A delicious autumn appetizer! It can even serve as a meal by adding meat and vegetables to the soup.

Leave a comment ?


  1. the gelatin Zeynel linked looks good should I get it?

  2. A couple of folks told me to roast the beef bones at 400 degrees for 30 minutes before using them in the stock. Cover them with olive oil (which I have done and works well) or tomato paste – haven’t tried yet.
    Removes the need to change the water and adds a nice flavor.

  3. Hello Paul!

    Hope you’re doing well. I was wondering if you had any thoughts on fish bones for bone broth in light of the Neu5gc post. Or should I just stick with chicken feet? I know you’re preparing further posts on the subject. I’m just curious if fish bones (from non fatty fish to avoid oxidized polyunsaturated fats) would be as rich in collagen and minerals as their land roaming counterparts.
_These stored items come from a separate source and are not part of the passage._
/-! ### hostRead -/

@[simp] theorem hostRead_cfg (rd : Bool) (off : Byte) (s : State) : (hostRead rd off s).cfg = s.cfg := rfl
@[simp] theorem hostRead_st (rd : Bool) (off : Byte) (s : State) : (hostRead rd off s).st = s.st := rfl
@[simp] theorem hostRead_mode (rd : Bool) (off : Byte) (s : State) : (hostRead rd off s).mode = s.mode := rfl
@[simp] theorem hostRead_attempt (rd : Bool) (off : Byte) (s : State) : (hostRead rd off s).attempt = s.attempt := rfl
@[simp] theorem hostRead_settleCnt (rd : Bool) (off : Byte) (s : State) : (hostRead rd off s).settleCnt = s.settleCnt := rfl
@[simp] theorem hostRead_toCnt (rd : Bool) (off : Byte) (s : State) : (hostRead rd off s).toCnt = s.toCnt := rfl
@[simp] theorem hostRead_cancelQ (rd : Bool) (off : Byte) (s : State) : (hostRead rd off s).cancelQ = s.cancelQ := rfl
@[simp] theorem hostRead_frame (rd : Bool) (off : Byte) (s : State) : (hostRead rd off s).frame = s.frame := rfl
@[simp] theorem hostRead_frameLen (rd : Bool) (off : Byte) (s : State) : (hostRead rd off s).frameLen = s.frameLen := rfl
@[simp] theorem hostRead_rawHum (rd : Bool) (off : Byte) (s : State) : (hostRead rd off s).rawHum = s.rawHum := rfl
@[simp] theorem hostRead_rawTemp (rd : Bool) (off : Byte) (s : State) : (hostRead rd off s).rawTemp = s.rawTemp := rfl
@[simp] theorem hostRead_hum (rd : Bool) (off : Byte) (s : State) : (hostRead rd off s).hum = s.hum := rfl
@[simp] theorem hostRead_temp (rd : Bool) (off : Byte) (s : State) : (hostRead rd off s).temp = s.temp := rfl
@[simp] theorem hostRead_done (rd : Bool) (off : Byte) (s : State) : (hostRead rd off s).done = s.done := rfl
@[simp] theorem hostRead_ovr (rd : Bool) (off : Byte) (s : State) : (hostRead rd off s).ovr = s.ovr := rfl
@[simp] theorem hostRead_valid (rd : Bool) (off : Byte) (s : State) : (hostRead rd off s).valid = s.valid := rfl
@[simp] theorem hostRead_errCode (rd : Bool) (off : Byte) (s : State) : (hostRead rd off s).errCode = s.errCode := rfl
@[simp] theorem hostRead_errCause (rd : Bool) (off : Byte) (s : State) : (hostRead rd off s).errCause = s.errCause := rfl
@[simp] theorem hostRead_errState (rd : Bool) (off : Byte) (s : State) : (hostRead rd off s).errState = s.errState := rfl
@[simp] theorem hostRead_crcEn (rd : Bool) (off : Byte) (s : State) : (hostRead rd off s).crcEn = s.crcEn := rfl
@[simp] theorem hostRead_ie (rd : Bool) (off : Byte) (s : State) : (hostRead rd off s).ie = s.ie := rfl
@[simp] theorem hostRead_maxRetry (rd : Bool) (off : Byte) (s : State) : (hostRead rd off s).maxRetry = s.maxRetry := rfl
@[simp] theorem hostRead_timeout (rd : Bool) (off : Byte) (s : State) : (hostRead rd off s).timeout = s.timeout := rfl
@[simp] theorem hostRead_hRdata (rd : Bool) (off : Byte) (s : State) : (hostRead rd off s).hRdata = if rd then memRead s off else s.hRdata := rfl
@[simp] theorem hostRead_hRvalid (rd : Bool) (off : Byte) (s : State) : (hostRead rd off s).hRvalid = rd := rfl
@[simp] theorem hostRead_bound (rd : Bool) (off : Byte) (s : State) : (hostRead rd off s).bound = s.bound := rfl
@[simp] theorem hostRead_inp (rd : Bool) (off : Byte) (s : State) : (hostRead rd off s).inp = s.inp := rfl
@[simp] theorem hostRead_script (rd : Bool) (off : Byte) (s : State) : (hostRead rd off s).script = s.script := rfl
@[simp] theorem hostRead_draws (rd : Bool) (off : Byte) (s : State) : (hostRead rd off s).draws = s.draws := rfl

/-! ### writeConfig -/

@[simp] theorem writeConfig_cfg (d : Reg32) (s : State) : (writeConfig d s).cfg = s.cfg := rfl
@[simp] theorem writeConfig_st (d : Reg32) (s : State) : (writeConfig d s).st = s.st := rfl
@[simp] theorem writeConfig_mode (d : Reg32) (s : State) : (writeConfig d s).mode = s.mode := rfl
@[simp] theorem writeConfig_attempt (d : Reg32) (s : State) : (writeConfig d s).attempt = s.attempt := rfl
@[simp] theorem writeConfig_settleCnt (d : Reg32) (s : State) : (writeConfig d s).settleCnt = s.settleCnt := rfl
@[simp] theorem writeConfig_toCnt (d : Reg32) (s : State) : (writeConfig d s).toCnt = s.toCnt := rfl
@[simp] theorem writeConfig_cancelQ (d : Reg32) (s : State) : (writeConfig d s).cancelQ = s.cancelQ := rfl
@[simp] theorem writeConfig_frame (d : Reg32) (s : State) : (writeConfig d s).frame = s.frame := rfl
@[simp] theorem writeConfig_frameLen (d : Reg32) (s : State) : (writeConfig d s).frameLen = s.frameLen := rfl
@[simp] theorem writeConfig_rawHum (d : Reg32) (s : State) : (writeConfig d s).rawHum = s.rawHum := rfl
@[simp] theorem writeConfig_rawTemp (d : Reg32) (s : State) : (writeConfig d s).rawTemp = s.rawTemp := rfl
@[simp] theorem writeConfig_hum (d : Reg32) (s : State) : (writeConfig d s).hum = s.hum := rfl
@[simp] theorem writeConfig_temp (d : Reg32) (s : State) : (writeConfig d s).temp = s.temp := rfl
@[simp] theorem writeConfig_done (d : Reg32) (s : State) : (writeConfig d s).done = s.done := rfl
@[simp] theorem writeConfig_ovr (d : Reg32) (s : State) : (writeConfig d s).ovr = s.ovr := rfl
@[simp] theorem writeConfig_valid (d : Reg32) (s : State) : (writeConfig d s).valid = s.valid := rfl
@[simp] theorem writeConfig_errCode (d : Reg32) (s : State) : (writeConfig d s).errCode = s.errCode := rfl
@[simp] theorem writeConfig_errCause (d : Reg32) (s : State) : (writeConfig d s).errCause = s.errCause := rfl
@[simp] theorem writeConfig_errState (d : Reg32) (s : State) : (writeConfig d s).errState = s.errState := rfl
@[simp] theorem writeConfig_crcEn (d : Reg32) (s : State) : (writeConfig d s).crcEn = if s.st = .idle then ctrlCrcEn d else s.crcEn := rfl
@[simp] theorem writeConfig_ie (d : Reg32) (s : State) : (writeConfig d s).ie = ctrlIe d := rfl
@[simp] theorem writeConfig_maxRetry (d : Reg32) (s : State) : (writeConfig d s).maxRetry = if s.st = .idle then ctrlMaxRetry d else s.maxRetry := rfl
@[simp] theorem writeConfig_timeout (d : Reg32) (s : State) : (writeConfig d s).timeout = s.timeout := rfl
@[simp] theorem writeConfig_hRdata (d : Reg32) (s : State) : (writeConfig d s).hRdata = s.hRdata := rfl
@[simp] theorem writeConfig_hRvalid (d : Reg32) (s : State) : (writeConfig d s).hRvalid = s.hRvalid := rfl
@[simp] theorem writeConfig_bound (d : Reg32) (s : State) : (writeConfig d s).bound = s.bound := rfl
@[simp] theorem writeConfig_inp (d : Reg32) (s : State) : (writeConfig d s).inp = s.inp := rfl
@[simp] theorem writeConfig_script (d : Reg32) (s : State) : (writeConfig d s).script = s.script := rfl
@[simp] theorem writeConfig_draws (d : Reg32) (s : State) : (writeConfig d s).draws = s.draws := rfl

/-! ### clearError -/

@[simp] theorem clearError_cfg (s : State) : (clearError s).cfg = s.cfg := rfl
@[simp] theorem clearError_st (s : State) : (clearError s).st = s.st := rfl
@[simp] theorem clearError_mode (s : State) : (clearError s).mode = s.mode := rfl
@[simp] theorem clearError_attempt (s : State) : (clearError s).attempt = s.attempt := rfl
@[simp] theorem clearError_settleCnt (s : State) : (clearError s).settleCnt = s.settleCnt := rfl
@[simp] theorem clearError_toCnt (s : State) : (clearError s).toCnt = s.toCnt := rfl
@[simp] theorem clearError_cancelQ (s : State) : (clearError s).cancelQ = s.cancelQ := rfl
@[simp] theorem clearError_frame (s : State) : (clearError s).frame = s.frame := rfl
@[simp] theorem clearError_frameLen (s : State) : (clearError s).frameLen = s.frameLen := rfl
@[simp] theorem clearError_rawHum (s : State) : (clearError s).rawHum = s.rawHum := rfl
@[simp] theorem clearError_rawTemp (s : State) : (clearError s).rawTemp = s.rawTemp := rfl
@[simp] theorem clearError_hum (s : State) : (clearError s).hum = s.hum := rfl
@[simp] theorem clearError_temp (s : State) : (clearError s).temp = s.temp := rfl
@[simp] theorem clearError_done (s : State) : (clearError s).done = s.done := rfl
@[simp] theorem clearError_ovr (s : State) : (clearError s).ovr = s.ovr := rfl
@[simp] theorem clearError_valid (s : State) : (clearError s).valid = s.valid := rfl
@[simp] theorem clearError_errCode (s : State) : (clearError s).errCode = 0 := rfl
@[simp] theorem clearError_errCause (s : State) : (clearError s).errCause = 0 := rfl
@[simp] theorem clearError_errState (s : State) : (clearError s).errState = 0 := rfl
@[simp] theorem clearError_crcEn (s : State) : (clearError s).crcEn = s.crcEn := rfl
@[simp] theorem clearError_ie (s : State) : (clearError s).ie = s.ie := rfl
@[simp] theorem clearError_maxRetry (s : State) : (clearError s).maxRetry = s.maxRetry := rfl
@[simp] theorem clearError_timeout (s : State) : (clearError s).timeout = s.timeout := rfl
@[simp] theorem clearError_hRdata (s : State) : (clearError s).hRdata = s.hRdata := rfl
@[simp] theorem clearError_hRvalid (s : State) : (clearError s).hRvalid = s.hRvalid := rfl
@[simp] theorem clearError_bound (s : State) : (clearError s).bound = s.bound := rfl
@[simp] theorem clearError_inp (s : State) : (clearError s).inp = s.inp := rfl
@[simp] theorem clearError_script (s : State) : (clearError s).script = s.script := rfl
@[simp] theorem clearError_draws (s : State) : (clearError s).draws = s.draws := rfl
    Best to you and your family,


  4. The last broth I did I simmered for 40 hours… delicious.

    I’m considering draining the broth after 24 hours for use, then cooling and freezing the bones for a week to repeat the process the following weekend.

    Do you see any issue with freezing and reusing the bones once or twice?

  5. Hi Paul,

    I made bone broth from about 2 lbs of grass fed bison and beef marrow… i cooked it for about 72 hours… but everytime i drink it in the morning, i feel sleepy and fatigued… Any ideas why? or do you know if this has happened to anyone, wondering if my broth is toxic?

    thanks very much for any help!

  6. Hi Paul

    An article about health myths just popped up on Lifehacker and claims that collagen from bone broth doesn’t make it through the stomach acid.

    Is this true?

    Thanks much

  7. I cooked a turkey on Thanksgiving day (2015) and refidgerated bones for 5days. Then cooked bones for 24 hrs in crock pot. Refrigerated broth for 4 days.

    At this point is it still OK to make soup and freeze the broth for future use?


    • Best thing is to smell it and see if it smells fresh. A lot depends on how sterile the pot was – if you transferred it to another container for refrigeration then it won’t be fresh; if you refrigerated it in the pot it was cooked in, then the pot will have been sterilized and it will last longer.

  8. HI! I recently got a Greville Fast Slo Pro to make stock and it takes about two hours plus. What is your opinion of this method? Personally, I love it! Simmering for hours and hours is a little looooong!

  9. I’m sorry, I made a typo, or Autocorrect did it for me 😡 I meant to say Breville. Yes, I just had to X out Greville 😐

  10. Hi Paul, is there a recommended amount of pumpkin etc for the soup recipe? Is three Lbs of pumpkin a good amount?

  11. We have been using the bone broth as the liquid to cook our rice – it’s an easy way to use it and makes the rice taste good.

  12. Can the softened bones be chewed & eaten?

  13. [book review] The Stash Plan by Laura Prepon - Deepak Nair - pingback on March 14, 2016 at 2:58 pm
  14. Bad to the Bone

    Why do you discard the liquid after the first hour? I have never done that. I have never read or been advised to do that. What is the point? Taste? Seems like you would be losing something by doing that.